On what grounds? At the time the show was made it was perfectly legal and mostly uncontroversial. Having the characters sue and win would have been unrealistic.
“…and our next guest is Captain Jonas Grumby, a charter boat operator from Hawaii who spent a year stranded on a small Pacific island with his passengers. How long exactly were you marooned, Captain Grumby?”
“Please call me Skipper; everyone does. It was a little over a year.”
“And to think that you might still be there if the Mars Lander hadn’t malfunctioned and crashed on your island!”
“Well, we were lucky, no question about it. But we actually had several earlier chances to escape and they all failed.”
“Ah, yes. This involves your first mate, Gilligan?”
“Exactly. Much as it broke our hearts to do this, we ended up keeping him confined to a hut.

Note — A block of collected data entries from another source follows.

-- ==== Sys2Proof/Machine/Sequencer.lean ====
section
/-! DEFINITION. The control sequencer: an operation of the host in progress is carried out one USB transaction at a time
(spec 00_scope R16 (a), 10_state R24, 40_usb_transport R140). Each move runs the same programs as the operation's meaning,
cut at its transactions (notes/assumptions/3.md). -/

namespace Sys2Proof.Machine

open Sys2Proof.Config (Params InitEntry DemodWrite TableTriple)

/-! ## What is to be done -/

/-- A table of masked writes. -/
def Task.table (l : List TableTriple) : Task := .each (l.map tripleOf)

/-- A read of `n` status bytes: two transfers (R161, R172). -/
def Task.status (n : Nat) (use : StatusUse) : List Task := [.point n, .fetch n use]

/-- An entry of `RTL_INIT` (R106). -/
def Task.entry : InitEntry → Task
  | .reg block addr value len => .reg block.word addr value len.bytes
  | .demod page1 addr value len => Task.demod page1 addr value len.bytes

/-- A write of `RATIO_REGS` (R205). -/
def Task.ratioWrite (w : DemodWrite) : Task := .demod w.page1 w.addr w.value w.len.bytes

/-- A write to a named register of DEMOD page 1. -/
def Task.byte1 (w : Byte × Nat) : Task := .demod Config.namedPage w.1 w.2 Config.demodRegLen.bytes

/-- What an operation of the host has to do, from its first transaction on (R202 to R212, R146). -/
def programOf (c : Params) : Instr → List Task
  | .rtlOpen =>
    [.reg Config.blockUsb Config.regSysctl Config.sysctlInit Config.sysctlLen.bytes,
      .reg Config.blockUsb Config.regEpaMaxpkt Config.epaMaxpktInit Config.epaMaxpktLen.bytes, .claim]
      ++ c.rtlInit.entries.map Task.entry ++ [.xtal, .openBridge] ++ Task.status Config.i2cRegLen .probe
      ++ [.ifOffset, .init, .gain, .closeBridge]
  | .rtlSetSampleRate rate => [.ratio rate]
  | .rtlSetCenterFrequency hz => [.tune hz]
  | .rtlResetBuffer =>
    [.reg Config.blockUsb Config.regEpaCtl Config.epaCtlReset Config.epaCtlLen.bytes,
      .reg Config.blockUsb Config.regEpaCtl Config.epaCtlRun Config.epaCtlLen.bytes]
  | .rtlClose =>
    [.openBridge, .mark closingPowerDown] ++ c.r820tPowerdown.toList.map Task.closingMask
      ++ [.unready, .mark closingBridge, .closeBridge, .mark closingRelease, .release, .mark closingEnd, .closed]
  | .closeDevice => [.device]
  | _ => []

/-- The result of an operation of the host that has completed (R206). -/
def resultOf : Instr → Result
  | .rtlSetSampleRate rate => .uint (actualRateOf (resamplingRatio rate))
  | _ => .nothing

/-! ## One task -/

/-- The state with the sequencer at index `k` of its operation. -/
def State.goto (k : Nat) (s : State) : State := s.atPos (s.seq.goto k)

/-- The lock as the last poll found it; where the first poll finds none, the charge pump is bumped and the lock polled once
more (R183). -/
def pollTasks (c : Params) (firstTry : Bool) (d : List Byte) : Ctl (List Task) :=
  if lockBit d then do
    setLock true
    pure []
  else if firstTry then pure (.mask (bumpTriple c) :: Task.status Config.statusLen (.lock false))
  else do
    setLock false
    pure []

/-- A filter code read: a non-zero code of the first attempt is retried once, any other accepted (R178). -/
def codeTasks (firstAttempt : Bool) (cap : BitVec Config.filCalWidth) : Ctl (List Task) :=
  if cap ≠ 0 ∧ firstAttempt then pure [.calibrate false]
  else do
    let t ← filterAccepted cap
    pure [.mask t]

/-- What follows from the status bytes `bs`, as received (R172, R178, R181, R183, R203). -/
def useStatus (c : Params) (bs : List Byte) : StatusUse → Ctl (List Task)
  | .probe => do
    checkId bs
    pure []
  | .fineTune freq pllRef => do
    let divNum ← pllExponent c freq (bs.map bitrev8)
    pure [.mask (vcoTriple divNum), .dividers (pllDividers freq divNum pllRef).1 (pllDividers freq divNum pllRef).2]
  | .lock firstTry => pollTasks c firstTry (bs.map bitrev8)
  | .code firstAttempt => codeTasks firstAttempt (filterCode (bs.map bitrev8))

/-- The divider words and the lock poll of `r820t.set_pll` (R181 to R183). -/
def dividerTasks (nint sdm : Int) : Ctl (List Task) :=
  if Config.nintMax < nint then do
    setLock false
    pure []
  else do
    require (decide (Config.nintMin ≤ nint)) (.nintRange nint)
    pure ((dividerTriples nint sdm).map Task.mask ++ Task.status Config.statusLen (.lock true))

/-- A task that issues nothing of its own, or one transaction, and nothing after it. -/
def Task.only (m : Ctl Unit) : Ctl (List Task) := do
  m
  pure []

/-- One task: at most one USB transaction, and what is to be done next because of it. -/
def Task.run (c : Params) : Task → Ctl (List Task)
  | .reg block addr value len => Task.only (writeReg block addr value len)
  | .demod page1 addr value len => Task.only (writeDemodReg page1 addr value len)
  | .claim => Task.only (claimInterface Config.usbInterface)
  | .openBridge => Task.only openI2c
  | .closeBridge => Task.only closeI2c
  | .mask t => Task.only (writeMask t)
  | .each [] => Task.only requireI2c
  | .each (t :: ts) => do
    writeMask t
    pure [.each ts]
  | .defaults => Task.only (writeDefaults c)
  | .point n => Task.only (i2cPoint tunerBus Config.regStatus n)
  | .fetch n use => do
    let bs ← controlRead tunerBus Config.blockI2c (BitVec.ofNat 16 n)
    useStatus c bs use
  | .closingMask t => Task.only (Sys2Proof.Machine.closingMask t)
  | .unready => Task.only (modify (State.setReady false))
  | .release => Task.only releaseClaimed
  | .device => Task.only closeDevice
  | .xtal => Task.only computeXtal
  | .ifOffset => do
    let s ← get
    let xtal ← word s.xtalFreq
    pure ((ifOffsetWrites c xtal).map Task.byte1)
  | .init => pure [.defaults, Task.table c.r820tInitElec, .calibrate true, Task.table c.r820tInitPost, .ready]
  | .ready => Task.only tunerInitialized
  | .gain => do
    let s ← get
    let gain ← word s.gain
    pure [Task.table (gainTable c gain)]
  | .pll freq => do
    let pllRef ← pllReference freq
    pure (Task.table c.r820tPllPre :: Task.status Config.statusLen (.fineTune freq pllRef))
  | .dividers nint sdm => dividerTasks nint sdm
  | .calibrate firstAttempt => do
    requireI2c
    pure [Task.table c.r820tCalPre, .pll Config.calFreq, .calibrated firstAttempt]
  | .calibrated firstAttempt => do
    calibrationLocked
    pure (Task.table c.r820tCalStart :: Task.table c.r820tCalStop :: Task.status Config.statusLen (.code firstAttempt))
  | .ratio rate => do
    let ratio ← rateRatio rate
    let s ← get
    let ppm ← word s.ppm
    pure ((ratioTable c ratio).map Task.ratioWrite ++ (ppmOffsetWrites c ppm ++ demodResetWrites).map Task.byte1
      ++ [.rated (actualRateOf ratio)])
  | .rated actual => Task.only (modify (State.setRated actual))
  | .tune hz => do
    require (decide (0 < hz)) .badOperand
    pure [.openBridge, .frequency (hz + Config.ifFreq), .settled hz]
  | .frequency freq => do
    requireReady
    pure [Task.table (muxTable c freq), .pll freq]
  | .settled hz => do
    let s ← get
    pure [.closeBridge, .tuned hz s.hasPllLock]
  | .tuned hz locked => Task.only (tuneLocked hz locked)
  | .mark k => Task.only (modify (State.goto k))
  | .closed => Task.only (modify rtlClosed)

/-! ## One move -/

/-- The state as the tasks see it: without the sequencer's record of the operation in progress. -/
def State.bare (s : State) : State := { s with running := none, todo := [] }

/-- The operation `op` goes on with `ts`; with nothing left to do it has completed (R24, R313). -/
def State.carry (op : Instr) (ts : List Task) (s : State) : State :=
  if ts.isEmpty then complete (resultOf op) { s with running := none, todo := [], seq := SeqPos.rest }
  else { s with running := some op, todo := ts }

/-- Where `rtl.close` goes on after a step that failed: its next step, with its index (R317). -/
def nextMark : List Task → Option (Nat × List Task)
  | [] => none
  | .mark k :: rest => some (k, rest)
  | _ :: rest => nextMark rest

/-- An error of the operation in progress is taken. It ends the operation; `rtl.close` goes on with its next step, unless the
error was fatal (R310, R311, R317; notes/assumptions/46.md). -/
def recover (op : Instr) (e : Err) (rest : List Task) (s : State) : State :=
  if (takeError e s).ended then takeError e s
  else match nextMark rest with
    | some (k, todo) => ((takeError e s).atPos (s.seq.goto k)).carry op todo
    | none => takeError e s

/-- One move of the operation in progress: its next task (R16 (a), R140). -/
def move (c : Params) (s : State) : Host.Outcome State Fault Refusal :=
  match s.running, s.todo with
  | some op, t :: rest =>
    match t.run c s.bare with
    | .ok ts s' => .next (s'.carry op (ts ++ rest))
    | .error (.raised e) s' => .next (recover op e rest s')
    | .error (.refused r) _ => .refused r
    | .error (.fault f) _ => .fault f
    | .error .ended s' => .next s'
  | _, _ => .next s

/-- The state with an operation in progress, before its first transaction (R24). -/
def State.started (c : Params) (op : Instr) (q : SeqOp) (s : State) : State :=
  { s with running := some op, todo := programOf c op, seq := { op := q, step := 0 } }

end Sys2Proof.Machine
end

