@[simp] theorem complete_opened (r : Result) (s : State) : (complete r s).opened = s.opened := rfl
@[simp] theorem complete_claimed (r : Result) (s : State) : (complete r s).claimed = s.claimed := rfl
@[simp] theorem complete_i2cOpen (r : Result) (s : State) : (complete r s).i2cOpen = s.i2cOpen := rfl
@[simp] theorem complete_tunerReady (r : Result) (s : State) : (complete r s).tunerReady = s.tunerReady := rfl
@[simp] theorem complete_hasPllLock (r : Result) (s : State) : (complete r s).hasPllLock = s.hasPllLock := rfl
@[simp] theorem complete_fault (r : Result) (s : State) : (complete r s).fault = s.fault := rfl
@[simp] theorem complete_seq (r : Result) (s : State) : (complete r s).seq = s.seq := rfl
@[simp] theorem complete_reads (r : Result) (s : State) : (complete r s).reads = s.reads := rfl
@[simp] theorem complete_running (r : Result) (s : State) : (complete r s).running = s.running := rfl
@[simp] theorem complete_todo (r : Result) (s : State) : (complete r s).todo = s.todo := rfl
@[simp] theorem complete_handle (r : Result) (s : State) : (complete r s).handle = s.handle := rfl
@[simp] theorem complete_ppm (r : Result) (s : State) : (complete r s).ppm = s.ppm := rfl
@[simp] theorem complete_gain (r : Result) (s : State) : (complete r s).gain = s.gain := rfl
@[simp] theorem complete_xtalFreq (r : Result) (s : State) : (complete r s).xtalFreq = s.xtalFreq := rfl
@[simp] theorem complete_filterCap (r : Result) (s : State) : (complete r s).filterCap = s.filterCap := rfl
@[simp] theorem complete_actualRate (r : Result) (s : State) : (complete r s).actualRate = s.actualRate := rfl
@[simp] theorem complete_shadow (r : Result) (s : State) : (complete r s).shadow = s.shadow := rfl
@[simp] theorem complete_mem (r : Result) (s : State) : (complete r s).mem = s.mem := rfl
@[simp] theorem complete_bridge (r : Result) (s : State) : (complete r s).bridge = s.bridge := rfl
@[simp] theorem complete_i2cPtr (r : Result) (s : State) : (complete r s).i2cPtr = s.i2cPtr := rfl
@[simp] theorem complete_fifoEpoch (r : Result) (s : State) : (complete r s).fifoEpoch = s.fifoEpoch := rfl
@[simp] theorem complete_streamPos (r : Result) (s : State) : (complete r s).streamPos = s.streamPos := rfl
@[simp] theorem complete_firs (r : Result) (s : State) : (complete r s).firs = s.firs := rfl
@[simp] theorem complete_dss (r : Result) (s : State) : (complete r s).dss = s.dss := rfl
@[simp] theorem complete_iqdss (r : Result) (s : State) : (complete r s).iqdss = s.iqdss := rfl
@[simp] theorem complete_fms (r : Result) (s : State) : (complete r s).fms = s.fms := rfl
@[simp] theorem complete_ams (r : Result) (s : State) : (complete r s).ams = s.ams := rfl
@[simp] theorem complete_avgs (r : Result) (s : State) : (complete r s).avgs = s.avgs := rfl
@[simp] theorem complete_sts (r : Result) (s : State) : (complete r s).sts = s.sts := rfl
@[simp] theorem complete_des (r : Result) (s : State) : (complete r s).des = s.des := rfl
@[simp] theorem complete_pipeline (r : Result) (s : State) : (complete r s).pipeline = s.pipeline := rfl
@[simp] theorem complete_messages (r : Result) (s : State) : (complete r s).messages = s.messages := rfl
@[simp] theorem complete_errors (r : Result) (s : State) : (complete r s).errors = s.errors := rfl
@[simp] theorem complete_handlerInstalled (r : Result) (s : State) :
    (complete r s).handlerInstalled = s.handlerInstalled := rfl
@[simp] theorem complete_ended (r : Result) (s : State) : (complete r s).ended = s.ended := rfl
@[simp] theorem complete_result (r : Result) (s : State) : (complete r s).result = r := rfl
@[simp] theorem complete_inbox (r : Result) (s : State) : (complete r s).inbox = s.inbox := rfl
@[simp] theorem complete_trace (r : Result) (s : State) : (complete r s).trace = s.trace := rfl
@[simp] theorem complete_plan (r : Result) (s : State) : (complete r s).plan = s.plan := rfl
@[simp] theorem complete_drawNo (r : Result) (s : State) : (complete r s).drawNo = s.drawNo := rfl
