theorem witness_TransferStops :
    readOf (.controlRead 0x2000 0x0300 2) = some (0x2000, 0x0300, 2) ∧ opened.opened = true ∧
    ((0x0300 : Word16) ≠ 0x0100 ∧ (0x0300 : Word16) ≠ 0x0200 ∧ (0x0300 : Word16) ≠ 0x0600 ∧ (0x0300 : Word16) ≠ 0x0000 ∧
      (0x0300 : Word16) ≠ 0x0001) ∧
    readOf (.setupI2cRead 5) = some (0x0034, 0x0600, 5) ∧ opened.bridge ≠ .forwarding ∧
    (readOf (.controlRead 0x0036 0x0600 1) = some (0x0036, 0x0600, 1) ∧ (0x0036 : Word16) ≠ 0x0034 ∧
      tuned.bridge = .forwarding) ∧
    writeOf (.setupControlWrite 0x2000 0x0300 [9]) = some (0x2000, 0x0300, [9]) ∧ (0x0300 : Word16) &&& 0x10 = 0 ∧
    writeOf (.setupI2cWrite 0x20 []) = some (0x0034, 0x0600, [0x20]) ∧ (0x0600 : Word16) &&& 0x10 = 0 ∧
    writeOf (.controlWrite 0x0036 0x0600 [1]) = some (0x0036, 0x0600, [1]) ∧ nextSucceeds tuned :=
  ⟨rfl, rfl, by decide, rfl, by decide, by decide, rfl, by decide, rfl, by decide, rfl, rfl⟩

/-- Two reads in flight, and the transfer after theirs fails. -/
def busyFailing : State := { busy with plan := { plan [] with answers := some [(2, ⟨-4, 0⟩)] } }

/-- Two reads in flight, and the transfer after theirs falls short. -/
def busyShort : State := { busy with plan := { plan [] with answers := some [(2, ⟨0, 1⟩)] } }

theorem witness_BulkReadRule :
    idle.opened = false ∧ opened.opened = true ∧ opened.claimed = false ∧ claimed.claimed = true ∧ 1 % 2 = 1 ∧ 0 < 2 ∧ 2 % 2 = 0 ∧
    claimed.reads = [] ∧ nextSucceeds (drained claimed) ∧ ¬ nextSucceeds (drained (failing claimed)) ∧ busy.reads ≠ [] ∧
    busy.claimed = true ∧ nextSucceeds (drained busy) ∧ ¬ nextSucceeds (drained busyFailing) ∧
    ¬ nextSucceeds (drained busyShort) :=
  ⟨rfl, rfl, rfl, rfl, rfl, by decide, rfl, rfl, rfl, (failing_fails claimed).1, by decide, rfl,
    by unfold nextSucceeds; decide +kernel, by unfold nextSucceeds; decide +kernel, by unfold nextSucceeds; decide +kernel⟩

/-- Two reads in flight, the first of which fails, and no handler. -/
def busyFatal : State := { failing busy with handlerInstalled := false }

theorem witness_BulkReadRule_drained : (drained busyFatal).ended = true ∧ (drained busy).ended = false ∧
    busyFatal.reads ≠ [] ∧ (completeOldest busyFatal).ended = true ∧ busy.reads ≠ [] ∧ (completeOldest busy).ended = false ∧
    (drained { busy with claimed := false }).ended = false ∧ (drained { busy with opened := false }).ended = false := by
  decide +kernel

theorem witness_InterfaceRule :
    (0 : Byte) ≠ 1 ∧ idle.opened = false ∧ opened.opened = true ∧ opened.claimed = false ∧ claimed.claimed = true ∧
    (answerOf opened.plan opened.drawNo).code = 0 ∧ (answerOf (failing claimed).plan (failing claimed).drawNo).code ≠ 0 :=
  ⟨by decide, rfl, rfl, rfl, rfl, rfl, (failing_fails _).2⟩

theorem witness_CloseDeviceRule :
    opened.opened = true ∧ opened.claimed = false ∧ (answerOf opened.plan opened.drawNo).code = 0 ∧
    (answerOf (failing opened).plan (failing opened).drawNo).code ≠ 0 ∧ idle.opened = false ∧ claimed.claimed = true :=
  ⟨rfl, rfl, rfl, (failing_fails _).2, rfl, rfl⟩

theorem witness_RegisterAccessRule :
    legalBlock 0x0300 = false ∧ legalBlock 0x0100 = true ∧
    (isRegLen 3 && Config.widthOk (Config.namedWidth 0x0100 0x2000) 3) = false ∧
    (isRegLen 1 && Config.widthOk (Config.namedWidth 0x0100 0x2148) 1) = false ∧ isRegLen 4 = true ∧
    Config.widthOk (Config.namedWidth 0x0100 0x2148) 2 = true ∧ Config.widthOk (Config.namedWidth 0x0100 0x1000) 4 = true ∧
    targetOf 0x2148 0x0100 = .ok (.register epaCtlAddr 57016) ∧ reaches (.register epaCtlAddr 57016) opened ∧
    legalBlock 0x0001 = true ∧ legalBlock 0x0000 = true ∧ nextSucceeds opened ∧ ¬ nextSucceeds (failing opened) :=
  ⟨by decide, by decide, by decide, by decide, by decide, by decide, by decide, by decide +kernel, trivial, by decide, by decide, rfl,
    (failing_fails _).1⟩

theorem witness_MaskedRegisterRule :
    legalBlock 0x0200 = true ∧ Config.widthOk (Config.namedWidth 0x0200 0x300B) 1 = true ∧ opened.opened = true ∧
    targetOf 0x300B 0x0200 = .ok (.register (cellAddr 0x0200 0x300B) 53237) ∧ (0x0F : Byte) ≠ 0xFF ∧
    reaches (.register (cellAddr 0x0200 0x300B) 53237) opened ∧ nextSucceeds opened ∧ ¬ nextSucceeds (failing opened) ∧
    nextSucceeds (afterRead 0x300B 0x0200 1 (.register (cellAddr 0x0200 0x300B) 53237) opened) ∧
    (answerOf (some [(1, (⟨-4, 0⟩ : Answer))] |> fun l => ⟨l, [], []⟩) 1).code ≠ 0 ∧ allSucceed opened ∧
    Mem.get [(cellAddr 0x0200 0x300B, (0xA5 : Byte))] (cellAddr 0x0200 (0x300B : Word16).toNat) = some 0xA5 :=
  ⟨by decide, by decide, rfl, by decide +kernel, by decide, trivial, rfl, (failing_fails _).1, rfl, by decide,
    allSucceed_plain rfl, by decide +kernel⟩

theorem witness_DemodRegisterRule :
    (2 : Byte) ≠ 0 ∧ (2 : Byte) ≠ 1 ∧ (0 : Byte) = (if false then 1 else 0) ∧ (1 : Byte) = (if true then 1 else 0) ∧
    (isRegLen 2 && Config.widthOk (Config.namedDemodWidth true 0x3E) 2) = false ∧ isRegLen 2 = true ∧
    Config.widthOk (Config.namedDemodWidth true 0x70) 2 = true ∧ Config.widthOk (Config.namedDemodWidth false 0x19) 4 = true ∧
    opened.opened = true ∧ nextSucceeds opened ∧ ¬ nextSucceeds (failing opened) :=
  ⟨by decide, by decide, rfl, rfl, by decide, by decide, by decide, by decide, rfl, rfl, (failing_fails _).1⟩

theorem witness_BridgeRule : opened.opened = true ∧ nextSucceeds opened ∧
    (answerOf (failing opened).plan (failing opened).drawNo).code ≠ 0 := ⟨rfl, rfl, (failing_fails _).2⟩

theorem witness_I2cRule : tunerReachable tuned ∧ nextSucceeds tuned ∧ allSucceed tuned ∧ [(1 : Byte), 2] ≠ [] ∧
    [(1 : Byte), 2].length + 1 < 2 ^ 16 ∧ (0x1F : Byte).toNat + 0 < 32 ∧ ¬ (0x1F : Byte).toNat + 1 < 32 ∧
    (0x36 : Word16) ≠ 0x34 ∧ 0 < 5 ∧ 5 < 2 ^ 16 ∧ 0 < 2 ^ 16 - 1 :=
  ⟨tuned_reachable, rfl, allSucceed_plain rfl, by decide, by decide, by decide, by decide, by decide, by decide, by decide,
    by decide⟩

theorem witness_BridgeClosedRefused : isI2cOp (.i2cReadReg 0x34 0) = true ∧
    (∀ addr reg, Instr.i2cReadReg 0x34 0 ≠ .i2cWriteBuf addr reg []) ∧ isI2cOp (.i2cWriteBuf 0x34 5 [1]) = true ∧
    (∀ addr reg, Instr.i2cWriteBuf 0x34 5 [1] ≠ .i2cWriteBuf addr reg []) ∧ isTunerOp .r820tInit = true ∧ opened.i2cOpen = false :=
  ⟨rfl, by simp, rfl, by simp, rfl, rfl⟩

theorem witness_TunerMaskRule : tunerReachable tuned ∧ ¬ (0x05 ≤ (0x04 : Byte).toNat ∧ (0x04 : Byte).toNat ≤ 0x1F) ∧
    ¬ (0x05 ≤ (0x20 : Byte).toNat ∧ (0x20 : Byte).toNat ≤ 0x1F) ∧ (0x1F : Byte).toNat = 0x05 + (26 : Fin 27).val ∧
    (0x05 : Byte).toNat = 0x05 + (0 : Fin 27).val ∧ tunerReachable { tuned with shadow := none } ∧
    tuned.shadow = some (Vector.replicate 27 0) ∧ nextSucceeds tuned ∧ tunerReachable (failing tuned) ∧
    (answerOf (failing tuned).plan (failing tuned).drawNo).code ≠ 0 ∧ (failing tuned).mem.wf = true :=
  ⟨tuned_reachable, by decide, by decide, by decide, by decide, ⟨rfl, rfl, rfl⟩, rfl, rfl, ⟨rfl, rfl, rfl⟩, (failing_fails _).2, rfl⟩

theorem witness_TunerReadRule : tunerReachable tuned ∧ allSucceed tuned ∧ 5 < 6 ∧ 1 ≤ 5 ∧ 5 ≤ 5 :=
  ⟨tuned_reachable, allSucceed_plain rfl, by decide, by decide, by decide⟩

/-- A tuner whose second transfer fails. -/
def failsSecond : State := { tuned with plan := { plan [] with answers := some [(1, ⟨-4, 0⟩)] } }

theorem witness_WriteEachRule : tunerReachable tuned ∧ allSucceed tuned ∧ tuned.shadow.isSome = true ∧
    (∀ t ∈ [(⟨0x05, 1, 0xFF⟩ : Triple), ⟨0x1F, 2, 0x0F⟩], t.legal = true) ∧
    (∃ s1, writeEach [⟨0x05, 1, 0xFF⟩] failsSecond = .ok () s1 ∧ s1.i2cOpen = true ∧ (answerOf s1.plan s1.drawNo).code ≠ 0) :=
  ⟨tuned_reachable, allSucceed_plain rfl, rfl, by decide, leaves (writeEach [⟨0x05, 1, 0xFF⟩]) failsSecond, ok_of (by decide +kernel),
    by decide +kernel, by decide +kernel⟩

/-- The tuner with the status bytes of its next reads. -/
def scripted (script : List (List Byte)) : State := { tuned with plan := plan script }

theorem scripted_ready (script : List (List Byte)) : tunerReachable (scripted script) ∧ allSucceed (scripted script) ∧
    (scripted script).shadow.isSome = true ∧ (scripted script).xtalFreq = some 28801440 :=
  ⟨⟨rfl, rfl, rfl⟩, allSucceed_plain rfl, rfl, rfl⟩

/-- A tune to 92.07 MHz whose fine-tune bits read 2. -/
def lockScript (lock : Bool) : List (List Byte) := [statusBytes false 2 0, statusBytes lock 2 0, statusBytes lock 2 0]

theorem inRange_92 (lock : Bool) {s : State} (h : s.plan.status = lockScript lock) :
    pllInRange Config.chip 92070000 28801440 s :=
  pllInRange_script h (by decide +kernel) (by decide +kernel) (by decide +kernel)

theorem witness_MuxAndFrequencyRule : 0 < 92070000 ∧ ({ tuned with tunerReady := false } : State).tunerReady = false ∧
    tunerReachable { tuned with tunerReady := false } ∧ (scripted (lockScript true)).tunerReady = true ∧
    tunerReachable (scripted (lockScript true)) ∧ allSucceed (scripted (lockScript true)) ∧
    (scripted (lockScript true)).shadow.isSome = true ∧ (scripted (lockScript true)).xtalFreq = some 28801440 ∧
    pllInRange Config.chip 92070000 28801440 (afterMasks (muxTriples Config.chip 92070000) (scripted (lockScript true))) :=
  ⟨by decide, rfl, ⟨rfl, rfl, rfl⟩, rfl, (scripted_ready _).1, (scripted_ready _).2.1, rfl, rfl,
    inRange_92 true (by rw [plan_afterMasks]; rfl)⟩

theorem divider_script (freq : Nat) (f : BitVec 2) :
    pllDivider Config.chip freq (scripted [statusBytes false f 0]) = divNumAdjusted Config.chip freq f.toNat := pllDivider_script freq rfl

/-- A divider above 7 is never reached: it is at most 6, plus one (R181). -/
theorem witness_SetPllRule :
    (∀ script, tunerReachable (scripted script) ∧ allSucceed (scripted script) ∧ (scripted script).shadow.isSome = true ∧
      (scripted script).xtalFreq = some 28801440) ∧
    pllInRange Config.chip 92070000 28801440 (scripted (lockScript true)) ∧
    (pllInRange Config.chip 92070000 28801440 (scripted [statusBytes false 1 0]) ∧
      63 < (pllWords Config.chip 92070000 28801440 (scripted [statusBytes false 1 0])).1) ∧
    pllDivider Config.chip 1800000000 (scripted [statusBytes false 3 0]) < 0 ∧
    (pllDivider Config.chip 10000000 (scripted [statusBytes false 3 0]) = 5 ∧
      (pllWords Config.chip 10000000 28801440 (scripted [statusBytes false 3 0])).1 < 13) := by
  refine ⟨scripted_ready, inRange_92 true rfl, ⟨pllInRange_script rfl (by decide +kernel) (by decide +kernel) (by decide +kernel), ?_⟩, ?_, ?_, ?_⟩
  · rw [pllWords, divider_script]; decide +kernel
  · rw [divider_script]; decide +kernel
  · rw [divider_script]; decide +kernel
  · rw [pllWords, divider_script]; decide +kernel
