-- ==== Sys2Proof/Config.lean ====
section
/-!
DEFINITION. What the spec leaves to an implementation, and the free values: opaque constants without a body, so that
no proof can learn a value of one.
-/
namespace Sys2Proof

/-- What the state register holds when it has no architectural value: after a block command and after RESET
(10_state.md rules R21, R34; 93 U11). The argument is the number of the draw. FREE VALUE, notes/assumptions/7.md, 8.md. -/
opaque Config.freeState : Nat → AesState

/-- `ksize` after a RESET event (R34, 93 U5): unspecified. FREE VALUE, notes/assumptions/8.md. -/
opaque Config.freeKeySize : Nat → KeySize

/-- Word `i` of the forward schedule after a RESET event (R34, 93 U5, U18): unspecified, neither zero nor the old key
may be assumed. FREE VALUE, notes/assumptions/8.md. -/
opaque Config.freeForwardWord : Nat → Nat → Word

/-- Word `i` of the inverse schedule after a RESET event (R34, 93 U5, U18). FREE VALUE, notes/assumptions/8.md. -/
opaque Config.freeInverseWord : Nat → Nat → Word

/-- What a read of a schedule word at an index the schedule does not hold gives, by index (R26, 93 U6): such a word
has no value. FREE VALUE, notes/assumptions/9.md. -/
opaque Config.absentWord : Nat → Word

/-- What a round constant at index 10 or above would be (R31): it does not exist and is never used.
FREE VALUE, notes/assumptions/9.md. -/
opaque Config.absentRcon : Nat → Word

/-- One less than `LAT_KEY` (R8, R240), so that `LAT_KEY` is at least 1. -/
opaque Config.latKeyLessOne : KeySize → Nat

/-- One less than `LAT_BLK` (R8, R240), so that `LAT_BLK` is at least 1. -/
opaque Config.latBlkLessOne : KeySize → Nat

/-- `LAT_KEY(Nk)`: the clock cycles from a key load's acceptance to its response, finite and at least 1 (R8, R240).
An open parameter: no rule and no definition of the model depends on it. -/
def Config.latKey (k : KeySize) : Nat := Config.latKeyLessOne k + 1

/-- `LAT_BLK(Nk)`: the clock cycles from a block command's acceptance to its response, finite and at least 1
(R8, R240). An open parameter: no rule and no definition of the model depends on it. -/
def Config.latBlk (k : KeySize) : Nat := Config.latBlkLessOne k + 1

end Sys2Proof
end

It was just after President Rodriguez of Ecuarico visited the island. We realized that. . . although Gilligan was a sweet guy with a big heart, Gilligan was also the single consistent reason we kept missing chances to be rescued. We didn’t even let him out until after the Navy ship that NASA called about us had arrived and radioed our exact location back to Pearl Harbor. If you’re listening to this broadcast, Little Buddy. . .no hard feelings?”